_WHAT YOU WILL DO:_ Lines below starting with the line with "meet all of them. -/" and going on through the line with "theorem test_wf_format_f_missing : Command.wf" must be output exactly; the rest of the records must be left out.

_MATERIAL FOR THE TASK:_
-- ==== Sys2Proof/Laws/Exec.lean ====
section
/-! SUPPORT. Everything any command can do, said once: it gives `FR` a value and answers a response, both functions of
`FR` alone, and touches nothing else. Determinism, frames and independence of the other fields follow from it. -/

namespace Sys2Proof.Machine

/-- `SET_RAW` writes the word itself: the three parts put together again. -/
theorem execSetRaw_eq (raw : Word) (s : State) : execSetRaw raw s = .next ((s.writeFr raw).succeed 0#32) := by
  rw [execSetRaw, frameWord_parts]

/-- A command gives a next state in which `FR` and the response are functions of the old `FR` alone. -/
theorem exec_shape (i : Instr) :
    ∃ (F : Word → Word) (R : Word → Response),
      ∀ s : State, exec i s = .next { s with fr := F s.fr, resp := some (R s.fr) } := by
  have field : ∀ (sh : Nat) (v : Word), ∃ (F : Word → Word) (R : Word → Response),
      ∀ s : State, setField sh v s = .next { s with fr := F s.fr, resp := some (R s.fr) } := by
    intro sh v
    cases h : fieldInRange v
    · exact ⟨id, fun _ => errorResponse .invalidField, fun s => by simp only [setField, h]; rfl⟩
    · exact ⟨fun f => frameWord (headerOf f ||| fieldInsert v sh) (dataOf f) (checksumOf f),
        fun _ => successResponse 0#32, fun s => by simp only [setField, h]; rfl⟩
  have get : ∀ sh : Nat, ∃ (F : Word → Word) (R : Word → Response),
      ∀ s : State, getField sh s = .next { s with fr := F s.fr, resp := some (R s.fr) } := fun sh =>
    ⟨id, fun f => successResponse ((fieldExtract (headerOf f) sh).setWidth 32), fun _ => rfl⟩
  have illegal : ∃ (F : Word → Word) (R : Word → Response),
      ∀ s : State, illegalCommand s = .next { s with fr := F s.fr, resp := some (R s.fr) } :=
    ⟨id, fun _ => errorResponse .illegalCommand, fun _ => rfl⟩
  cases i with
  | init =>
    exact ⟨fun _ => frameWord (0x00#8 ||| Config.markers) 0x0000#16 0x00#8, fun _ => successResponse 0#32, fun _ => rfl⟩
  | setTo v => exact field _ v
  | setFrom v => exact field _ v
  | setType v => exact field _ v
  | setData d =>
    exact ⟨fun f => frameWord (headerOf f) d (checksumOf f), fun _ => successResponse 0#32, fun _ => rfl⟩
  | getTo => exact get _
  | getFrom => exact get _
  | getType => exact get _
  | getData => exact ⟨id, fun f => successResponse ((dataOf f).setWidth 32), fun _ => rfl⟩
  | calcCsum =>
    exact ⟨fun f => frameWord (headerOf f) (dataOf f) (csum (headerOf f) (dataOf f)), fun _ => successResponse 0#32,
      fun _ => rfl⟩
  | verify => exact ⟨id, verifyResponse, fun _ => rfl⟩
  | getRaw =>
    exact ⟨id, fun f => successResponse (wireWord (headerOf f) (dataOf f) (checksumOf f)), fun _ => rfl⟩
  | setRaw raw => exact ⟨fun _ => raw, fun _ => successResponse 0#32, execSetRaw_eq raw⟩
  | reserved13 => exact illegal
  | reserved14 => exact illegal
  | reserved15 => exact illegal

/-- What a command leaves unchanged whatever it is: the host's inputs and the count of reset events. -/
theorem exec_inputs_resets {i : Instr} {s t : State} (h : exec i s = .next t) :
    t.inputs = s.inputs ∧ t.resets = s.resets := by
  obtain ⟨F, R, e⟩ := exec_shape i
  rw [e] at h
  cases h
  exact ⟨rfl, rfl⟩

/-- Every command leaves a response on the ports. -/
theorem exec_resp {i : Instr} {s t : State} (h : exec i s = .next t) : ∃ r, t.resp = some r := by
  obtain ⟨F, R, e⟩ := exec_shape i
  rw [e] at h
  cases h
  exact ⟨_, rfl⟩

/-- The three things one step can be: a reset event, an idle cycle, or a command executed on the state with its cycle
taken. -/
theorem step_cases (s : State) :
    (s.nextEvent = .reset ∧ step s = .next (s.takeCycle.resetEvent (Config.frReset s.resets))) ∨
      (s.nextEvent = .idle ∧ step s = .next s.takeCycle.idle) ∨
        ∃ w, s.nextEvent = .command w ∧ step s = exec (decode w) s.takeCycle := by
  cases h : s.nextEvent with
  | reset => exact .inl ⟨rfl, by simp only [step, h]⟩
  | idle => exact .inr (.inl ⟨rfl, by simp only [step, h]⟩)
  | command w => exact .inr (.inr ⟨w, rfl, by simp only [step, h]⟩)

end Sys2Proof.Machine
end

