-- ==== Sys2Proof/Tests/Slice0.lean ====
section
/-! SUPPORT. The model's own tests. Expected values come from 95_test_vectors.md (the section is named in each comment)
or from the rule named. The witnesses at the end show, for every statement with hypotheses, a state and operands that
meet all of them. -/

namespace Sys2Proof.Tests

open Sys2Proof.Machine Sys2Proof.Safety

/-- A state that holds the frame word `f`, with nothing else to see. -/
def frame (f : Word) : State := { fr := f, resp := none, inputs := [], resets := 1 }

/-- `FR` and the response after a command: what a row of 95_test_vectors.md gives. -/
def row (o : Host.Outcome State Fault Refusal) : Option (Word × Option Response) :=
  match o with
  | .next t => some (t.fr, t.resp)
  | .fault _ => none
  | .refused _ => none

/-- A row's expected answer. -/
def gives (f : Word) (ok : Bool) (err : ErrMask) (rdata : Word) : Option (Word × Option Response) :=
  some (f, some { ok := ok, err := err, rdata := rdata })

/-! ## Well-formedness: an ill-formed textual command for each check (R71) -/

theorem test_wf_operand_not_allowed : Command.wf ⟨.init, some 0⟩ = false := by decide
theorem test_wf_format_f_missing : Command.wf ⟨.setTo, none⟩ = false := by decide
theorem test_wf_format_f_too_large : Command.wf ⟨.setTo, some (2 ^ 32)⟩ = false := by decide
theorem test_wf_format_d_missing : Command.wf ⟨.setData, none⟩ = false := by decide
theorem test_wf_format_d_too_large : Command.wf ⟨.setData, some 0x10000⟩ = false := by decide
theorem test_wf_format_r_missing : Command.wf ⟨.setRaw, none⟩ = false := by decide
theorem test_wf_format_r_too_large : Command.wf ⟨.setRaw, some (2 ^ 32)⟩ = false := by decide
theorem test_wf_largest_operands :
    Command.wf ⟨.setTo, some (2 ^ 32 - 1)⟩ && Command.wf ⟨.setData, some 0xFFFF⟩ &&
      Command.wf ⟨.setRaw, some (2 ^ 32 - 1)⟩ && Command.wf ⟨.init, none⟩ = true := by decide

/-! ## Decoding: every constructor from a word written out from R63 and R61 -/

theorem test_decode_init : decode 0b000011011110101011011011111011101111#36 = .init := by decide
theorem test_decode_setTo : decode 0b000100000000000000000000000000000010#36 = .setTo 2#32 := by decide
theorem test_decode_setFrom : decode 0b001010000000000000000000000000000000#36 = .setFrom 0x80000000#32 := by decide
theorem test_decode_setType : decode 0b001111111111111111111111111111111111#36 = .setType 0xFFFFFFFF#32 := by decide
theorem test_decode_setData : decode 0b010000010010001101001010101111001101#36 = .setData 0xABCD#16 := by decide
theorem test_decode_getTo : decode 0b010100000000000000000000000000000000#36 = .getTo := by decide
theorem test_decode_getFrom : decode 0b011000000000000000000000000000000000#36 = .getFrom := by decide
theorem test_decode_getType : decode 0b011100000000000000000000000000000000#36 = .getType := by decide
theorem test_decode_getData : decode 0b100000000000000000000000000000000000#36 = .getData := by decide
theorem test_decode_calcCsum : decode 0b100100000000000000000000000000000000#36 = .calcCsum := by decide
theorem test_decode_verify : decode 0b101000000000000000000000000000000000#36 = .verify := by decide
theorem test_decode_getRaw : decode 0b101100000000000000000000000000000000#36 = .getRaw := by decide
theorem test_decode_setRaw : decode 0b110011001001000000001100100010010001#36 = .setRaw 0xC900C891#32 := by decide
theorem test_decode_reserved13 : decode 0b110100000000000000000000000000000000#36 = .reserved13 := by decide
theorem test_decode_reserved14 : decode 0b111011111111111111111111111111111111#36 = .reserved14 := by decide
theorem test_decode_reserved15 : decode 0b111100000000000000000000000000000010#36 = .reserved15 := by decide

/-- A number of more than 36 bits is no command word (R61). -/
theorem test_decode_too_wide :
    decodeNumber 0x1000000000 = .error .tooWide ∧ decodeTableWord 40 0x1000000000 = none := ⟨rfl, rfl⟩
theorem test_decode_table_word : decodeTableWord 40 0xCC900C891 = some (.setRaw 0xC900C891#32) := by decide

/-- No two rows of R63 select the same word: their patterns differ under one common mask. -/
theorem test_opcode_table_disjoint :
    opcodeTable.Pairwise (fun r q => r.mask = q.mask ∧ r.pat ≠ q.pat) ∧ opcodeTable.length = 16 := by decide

_WRITTEN ANSWER:_
meet all of them. -/

namespace Sys2Proof.Tests

open Sys2Proof.Machine Sys2Proof.Safety

/-- A state that holds the frame word `f`, with nothing else to see. -/
def frame (f : Word) : State := { fr := f, resp := none, inputs := [], resets := 1 }

/-- `FR` and the response after a command: what a row of 95_test_vectors.md gives. -/
def row (o : Host.Outcome State Fault Refusal) : Option (Word × Option Response) :=
  match o with
  | .next t => some (t.fr, t.resp)
  | .fault _ => none
  | .refused _ => none

/-- A row's expected answer. -/
def gives (f : Word) (ok : Bool) (err : ErrMask) (rdata : Word) : Option (Word × Option Response) :=
  some (f, some { ok := ok, err := err, rdata := rdata })

/-! ## Well-formedness: an ill-formed textual command for each check (R71) -/

theorem test_wf_operand_not_allowed : Command.wf ⟨.init, some 0⟩ = false := by decide
theorem test_wf_format_f_missing : Command.wf ⟨.setTo, none⟩ = false := by decide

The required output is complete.